Not being one for detailed tasting notes, I’ll just tell you, this is very sweet. Sweet, but full of flavour. Cast your mind back to the last time you tried drinking Bacardi or one of those supermarket white rums straight. Even though they are only 37.5% or something like that, there’s little in the way of flavour there, it’s just alcohol, for adding weight to your fruit juice or getting you hammered. This is white rum you can actually sip. I didn’t think such a thing existed. But I’m here to tell you, it does, and it’s worth your £25 if you’re in the market for a new bottle that might surprise you.

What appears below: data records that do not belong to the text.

/-- A DLY_REPLY record arriving at `ts` (R318). -/
def recReply (r n : Nat) (b : Nat → Nat) (res : W32) (ts : W64) (s : State) : State :=
  match (s.ring r).meas with
  | some m =>
    match m.tx with
    | some tx =>
      if m.node = n ∧ m.req.toNat = b 2 + 256 * b 3 then
        let m1 := { m with n := m.n + 1, sum := m.sum + diff64 ts tx - res.toNat, tx := none }
        if m1.n < 4 then measSend r m1 s else measDone r m1 s
      else s
    | none => s
  | none => s

/-- A DESC record: eight bytes at OFFSET (R314, R316, R340). A DESC_READ fills the DESC registers and leaves the enumerated descriptor, by
which commands are sent, as it is. -/
def recDesc (r n : Nat) (b : Nat → Nat) (l : List Byte) (s : State) : State :=
  let x := s.node r n
  let o := b 1
  let mine : Bool := match (s.ring r).job with | some (.descs m _) => m == n | some (.desc m) => m == n | _ => false
  if ¬ mine ∨ o % 8 ≠ 0 ∨ 56 < o then s
  else
    let reads : Bool := match (s.ring r).job with | some (.desc _) => true | _ => false
    let old := if reads then (s.ring r).descRd else x.desc
    let d := if old.length = 64 then old else List.replicate 64 0
    let d1 := d.take o ++ l ++ d.drop (o + 8)
    let got := x.got ||| BitVec.ofNat 8 (2 ^ (o / 8))
    let s0 := s.setNode r n { x with desc := if reads then x.desc else d1, got := got }
    let s1 := if reads then s0.setRing r { s0.ring r with descRd := d1 } else s0
    if got ≠ 0xFF then s1
    else match (s1.ring r).job with
      | some (.descs _ code) =>
        let c := descCode d1
        descNext r (n + 1) (Code.lowest [code, c]) (s1.setFld (B.ring r) (nstat RING.NSTAT_DESC_OK n) (b2n (c == .ok)))
      | some (.desc _) =>
        ringFinish r false .ok ((List.range 16).foldl (fun a i =>
          a.wr (B.ring r + RING.DESC.off + 4 * i) (BitVec.ofNat 32 (descAt d1 (4 * i) 4))) s1)
      | _ => s1

/-- A VENDOR record through the ring engine program (R335); without a program it is dropped (DESIGN CHOICE, log entry 24). -/
def recVendor (r n : Nat) (d : Bool) (rec : List Byte) (rtype : Nat) (ts : W64) (s : State) : State :=
  let x := s.ring r
  if x.prog.isEmpty then s
  else
    let scratch := if x.scratch.length = 256 then x.scratch else List.replicate 256 0
    match smGo x.prog (smStart [(1, BitVec.ofNat 64 n), (2, BitVec.ofNat 64 rtype), (3, ts)] rec scratch) with
    | none => ringIrq r 7 (ringEvent r 8 (ringLog r n d rec ts s))
    | some out =>
      let s1 := s.setRing r { x with scratch := out.win4 }
      match bf (out.th.reg 1) 0 2 with
      | 1 => ringLog r n d rec ts s1
      | 2 => ringIrq r 7 (ringLog r n d rec ts s1)
      | _ => s1

/-- Whether the bytes and bits of a record that its layout leaves unused are 0 (R310, R314); a reserved record has no layout. -/
def recClean (v : BitVec 96) : Bool :=
  let none_ (lo n : Nat) : Bool := bf v lo n == 0
  match bf v 0 8 with
  | 0 => none_ 8 88
  | 1 => none_ 18 14
  | 2 => none_ 24 8 && none_ 64 32
  | 3 => none_ 36 4 && none_ 56 8
  | 4 => none_ 8 8 && none_ 64 32
  | 5 => none_ 16 16
  | 6 => none_ 16 80
  | _ => true

/-- One record of an accepted frame, and what faults change in the lane operations that are left. -/
def upRecord (r n : Nat) (d : Bool) (v : BitVec 96) (ts : W64) (c : AauCheck) (s : State) : AauCheck × State :=
  let rec_ := leBytes 12 v.toNat
  let b (i : Nat) : Nat := bf v (8 * i) 8
  let w (i : Nat) : W32 := BitVec.ofNat 32 (bf v (8 * i) 32)
  let log (f : Fld) (s : State) : State := if s.flag (B.ring r) f then ringLog r n d rec_ ts s else s
  match b 0 with
  | 0 => (c, s)
  | 1 => recReport r b (w 4) (w 8) c (log RING.CFG_LOG_REPORT s)
  | 2 => (c, recAck r b (w 4) s)
  | 3 => (c, recStatus r n b (log RING.CFG_LOG_STATUS s))
  | 4 => (c, recReply r n b (w 4) ts s)
  | 5 => (c, recDesc r n b (leBytes 8 (bf v 32 64)) s)
  | 6 => (c, ringLog r n d rec_ ts s)
  | k =>
    (c, if 8 ≤ k ∧ k ≤ 15 then recVendor r n d rec_ k ts s
      else ringLog r n d rec_ ts (s.setRing r { s.ring r with rsvdN := (s.ring r).rsvdN + 1 }))

/-- An UP frame arrives on a lane, which is its direction of arrival, with its receiver's verdict of R309 and the time of its SOF. A frame that
R310 discards counts nowhere. -/
def upFrames (r : Nat) (lane good : Bool) (f : UpFrame) (ts : W64) (s : State) : State :=
  if s.line r = lnOff ∧ ¬ (s.ring r).rxUntil then s
  else if ¬ good then badFrame r s
  else if f.rsvd0 ∨ ¬ (recClean f.rec0 ∧ recClean f.rec1) then s
  else
    let n := f.src.toNat
    if f.typ ≠ 0xC ∨ f.dest ≠ 0 ∨ n = 0 ∨ 126 < n then s
    else match seqAccept (s.node r n) f.seq with
      | none => s
      | some x =>
        let (c, s1) := upRecord r n lane f.rec0 ts f.aau (s.setNode r n x)
        (upRecord r n lane f.rec1 ts c s1).2
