-- ==== Sys2Proof/Machine/Coll.lean ====
section
/-! DEFINITION. The fault collector: fault word, record, reactions, safety inputs, STO pairs, SS1 and SLS (R403-R441). -/
namespace Sys2Proof.Machine

/-- Both copies of the collector take the same step (R403). -/
def State.modColl (s : State) (f : Coll → Coll) : State := { s with coll := f s.coll, coll2 := f s.coll2 }

/-- What both copies command (R403). -/
def State.bothColl (s : State) (f : Coll → Bool) : Bool := f s.coll && f s.coll2

def State.safeIn (s : State) (i : Nat) : SafeIn := s.coll.ins.get (fun _ => {}) i

def State.setSafeIn (s : State) (i : Nat) (x : SafeIn) : State :=
  s.modColl (fun c => { c with ins := c.ins.set (fun _ => {}) i x })

/-! ### Live bits, severities and the derived flags -/

def liveFld (n : Nat) : Fld := ⟨0x080 + 4 * (n / 32), n % 32, 1⟩

def State.live (s : State) (n : Nat) : Bool := s.flag B.fsw (liveFld n)

/-- The effective severity of a source (R412). -/
def State.sev (s : State) (n : Nat) : Nat := s.fld B.sev ⟨0x040 + 4 * (n / 16), 2 * (n % 16), 2⟩

/-- Whether a live bit of a source of a severity is set (R411). -/
def State.anyLive (s : State) (sev : Nat) : Bool :=
  (List.range 16).any (fun k => s.rd (B.fsw + FSW.LIVE.off + 4 * k) != 0
    && (List.range 32).any (fun b => s.live (32 * k + b) && s.sev (32 * k + b) == sev))

def State.ssLatched (s : State) : Bool := s.flag B.coll COLL.STAT_SS_LATCHED

/-- FAULT_A and FAULT_B: the waves run while both copies of the collector command them (R403, R421, R422). -/
def faultBalls (s : State) : State :=
  let s1 := s.modColl (fun c => { c with ssHold := s.ssLatched || (c.ssHold && s.mode == mFelt) })
  s1.setFld B.coll COLL.STAT_FAULT_RUN (b2n (s1.bothColl (fun c => c.started && !c.ssHold && !c.gauzeHold)))

/-- SS_LATCHED, DEGRADED and ROOT_LOST of COLL.STAT, the safe-stop lines and the FAULT balls follow the live bits (R411, R419). -/
def collRefresh (s : State) : State :=
  let was := s.ssLatched
  let now := s.anyLive 3
  let s1 := ((s.setFld B.coll COLL.STAT_SS_LATCHED (b2n now)).setFld B.coll COLL.STAT_DEGRADED (b2n (s.anyLive 2))).setFld B.coll
    COLL.STAT_ROOT_LOST (b2n (s.live 0))
  faultBalls (if was ∧ ¬ now then safeLines false s1 else s1)

/-! ### STO pairs and stop functions (R426, R428) -/

def State.stoCfg (s : State) (n : Nat) (f : Fld) : Nat := s.fld B.coll (f.nth 4 n)

def State.stoRun (s : State) (n : Nat) : Bool := nbit (s.fld B.coll COLL.STAT_STO_RUN) n
def State.ss1Run (s : State) (n : Nat) : Bool := nbit (s.fld B.coll COLL.STAT_SS1_RUN) n

def runFld (n : Nat) : Fld := ⟨0x040, 8 + n, 1⟩
def ss1Fld (n : Nat) : Fld := ⟨0x040, 24 + n, 1⟩

/-- A pair enters its stop state; its stop function is over. -/
def pairStop (n : Nat) (s : State) : State :=
  let s1 := s.setFld B.coll (ss1Fld n) 0
  if s.stoRun n then (s1.setFld B.coll (runFld n) 0).irq 501 else s1

/-- A pair enters its run state. -/
def pairRun (n : Nat) (s : State) : State := if s.stoRun n then s else (s.setFld B.coll (runFld n) 1).irq 501

/-- A pair's stop function begins (R428). -/
def pairBegin (n : Nat) (s : State) : State :=
  if ¬ s.stoRun n ∨ s.ss1Run n then s
  else if s.stoCfg n COLL.STO_CFG_MODE = 0 then pairStop n s
  else s.setFld B.coll (ss1Fld n) 1

def pairsBegin (mask : Nat) (s : State) : State :=
  (List.range 8).foldl (fun a n => if nbit mask n then pairBegin n a else a) s

/-- The safe speed of a pair's SS1-r is at or below its stop speed (R428). -/
def State.ss1Slow (s : State) (n : Nat) : Bool :=
  match s.safeSpeed (s.stoCfg n COLL.STO_CFG_SPEED_PAIR) with
  | some v => decide (v ≤ (s.rd (B.coll + COLL.STO_SPD.off + 4 * n)).toNat)
  | none => false

/-- Pairs whose SS1-r finds its speed reached enter their stop state (R428). -/
def ss1Check (s : State) : State :=
  (List.range 8).foldl (fun a n =>
    if a.ss1Run n ∧ a.stoCfg n COLL.STO_CFG_MODE = 2 ∧ a.ss1Slow n then pairStop n a else a) s

/-- What a record says of the safe speed (R416). -/
def speedWord : Option Nat → W32
  | some v => BitVec.ofNat 32 v
  | none => 0xFFFFFFFF

/-! ### Safety inputs and SLS (R423, R425, R429) -/

def State.siCfg (s : State) (i : Nat) (f : Fld) : Nat := s.fld B.coll (f.nth 4 i)

/-- Whether channel A and channel B show a demand (R423). -/
def State.siShow (s : State) (i : Nat) : Bool × Bool :=
  let x := s.safeIn i
  (!x.lvA, if s.siCfg i COLL.SI_CFG_ANTIVALENT = 1 then x.lvB else !x.lvB)

def State.siDemand (s : State) (i : Nat) : Bool := nbit (s.fld B.coll COLL.SI_STAT_DEMAND) i
def State.siFault (s : State) (i : Nat) : Bool := nbit (s.fld B.coll COLL.SI_STAT_FAULT) i

/-- The detail word of sources 416 to 447 (R416). -/
def siDetail (s : State) (i : Nat) : W32 :=
  let x := s.safeIn i
  BitVec.ofNat 32 (b2n x.lvA + 2 * b2n x.lvB + 4 * b2n x.rawA + 8 * b2n x.rawB)

/-- The pairs that an active STOP demand names (R426). -/
def State.siStops (s : State) : Nat :=
  (List.range 16).foldl (fun m i =>
    if s.siDemand i ∧ s.siCfg i COLL.SI_CFG_FUNC = 1 then m ||| s.siCfg i COLL.SI_CFG_PAIRS else m) 0

/-- Whether SLS of a pair is active (R429). -/
def State.slsOn (s : State) (p : Nat) : Bool :=
  let c := COLL.SLS_CTL_ALWAYS.nth 8 p
  s.flag B.coll c || (s.flag B.coll (COLL.SLS_CTL_BY_INPUT.nth 8 p)
    && (List.range 16).any (fun i => s.siDemand i && s.siCfg i COLL.SI_CFG_FUNC == 2 && s.siCfg i COLL.SI_CFG_SLS_PAIR == p))

/-- SLS of one pair: its active state and the condition of source 456 + p (R429). -/
def slsPair (p : Nat) (s : State) : State :=
  let on := s.slsOn p
  let f : Fld := ⟨0x040, 16 + p, 1⟩
  let s1 := if s.flag B.coll f = on then s else (s.setFld B.coll f (b2n on)).irq 500
  let fast : Bool := match s1.safeSpeed p with
    | some v => decide ((s1.rd (B.coll + COLL.SLS_LIM.off + 8 * p)).toNat < v)
    | none => true
  if on ∧ fast then s1.raiseCond (456 + p) (speedWord (s1.safeSpeed p)) else s1.endCond (456 + p)

def slsAll (s : State) : State := (List.range 4).foldl (fun a p => slsPair p a) s

/-- The demand of an input follows its channels and its configuration (R423). -/
def siDemandRefresh (i : Nat) (s : State) : State :=
  let d := s.siCfg i COLL.SI_CFG_FUNC != 0 && ((s.siShow i).1 || (s.siShow i).2)
  if d = s.siDemand i then s
  else
    let s1 := (s.setFld B.coll ⟨0x05C, i, 1⟩ (b2n d)).irq (512 + i)
    if ¬ d then s1.endCond (416 + i)
    else
      let s2 := s1.raiseCond (416 + i) (siDetail s1 i)
      if s.siCfg i COLL.SI_CFG_FUNC = 1 then pairsBegin (s.siCfg i COLL.SI_CFG_PAIRS) s2 else s2

/-- A fault of an input begins (R424, R425). -/
def siFaultBegin (i : Nat) (s : State) : State :=
  if s.siFault i then s
  else
    let s1 := s.setSafeIn i { s.safeIn i with clear := !(s.siShow i).1 && !(s.siShow i).2, okA := false, okB := false }
    ((s1.setFld B.coll ⟨0x05C, 16 + i, 1⟩ 1).irq (512 + i)).raiseCond (432 + i) (siDetail s i)

/-- A fault of an input ends once both channels showed no demand together and passed a pulse each where pulses test them (R425). -/
def siFaultRefresh (i : Nat) (s : State) : State :=
  if ¬ s.siFault i then s
  else
    let clear := (s.safeIn i).clear || (!(s.siShow i).1 && !(s.siShow i).2)
    let x := { s.safeIn i with clear := clear }
    let s1 := s.setSafeIn i x
    if clear ∧ (s.siCfg i COLL.SI_CFG_TP_EN = 0 ∨ (x.okA ∧ x.okB)) then
      ((s1.setFld B.coll ⟨0x05C, 16 + i, 1⟩ 0).irq (512 + i)).endCond (432 + i)
    else s1

/-- Every input, every SLS state and every SS1-r after a change of what they depend on. -/
def inputsRefresh (s : State) : State :=
  slsAll ((List.range 16).foldl (fun a i => siFaultRefresh i (siDemandRefresh i a)) s)

/-! ### The reactions (R413-R418) -/

/-- The unit that a Degrade reaction takes out of service here (R417); the other units' blocks do it themselves. -/
def degradeUnit (a : Assertion) (s : State) : State :=
  let n := a.src.toNat
  if n = 237 then
    match a.addr, a.addrMismatch with
    | some x, true =>
      if inRange 0x10000000 0x10FFFFFF x.toNat then
        { s with fab := { s.fab with badBanks := s.fab.badBanks ||| BitVec.ofNat 16 (2 ^ (x.toNat / 0x100000 % 256)) } }
      else s
    | _, _ => s
  else if 256 ≤ n ∧ n < 400 ∧ (n - 256) % 9 = 0 then ringEndOut ((n - 256) / 9) s
  else s

/-- Steps 1 to 3 of a Safe stop (R418). -/
def safeStop (s : State) : State :=
  let s1 := s.setFld B.coll COLL.STAT_SS_LATCHED 1
  safeLines true (pairsBegin 0xFF (s1.modColl (fun c => { c with stop := true })))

And you don’t just have to take my word for it. “Buy clever not expensive” says one user reviewer on The Whisky Exchange, and never has a user review been more on the money. Yes, it’s twice as expensive as your standard supermarket own brands and nearly £10 more expensive than standard white rum brands such as Bacardi, but for £25, you’re getting something that you can confidently call actual quality, and that’s probably a first for me in the genre of rum – especially white rum.

Meanwhile, a user review on Master of Malt says that there are only two white rums that can be called amazing, and this is one of them. Even if there is only one other amazing white rum out there (J Wray, apparently), I won’t be so quick to write this genre off in future.


For my part, I took this along with me to a party in Sheffield where it went down a treat with everyone that tried it. They pretty much all said it was the best straight rum they’d tried and that they would definitely buy it at £25 from M&S for themselves. Now, some months later, whether they have done I don’t know. But I do know I’ll be investing in another bottle soon. If you’re still not convinced, remember I have already recognised this product in my 2015 Spirits of theYear. High praise indeed.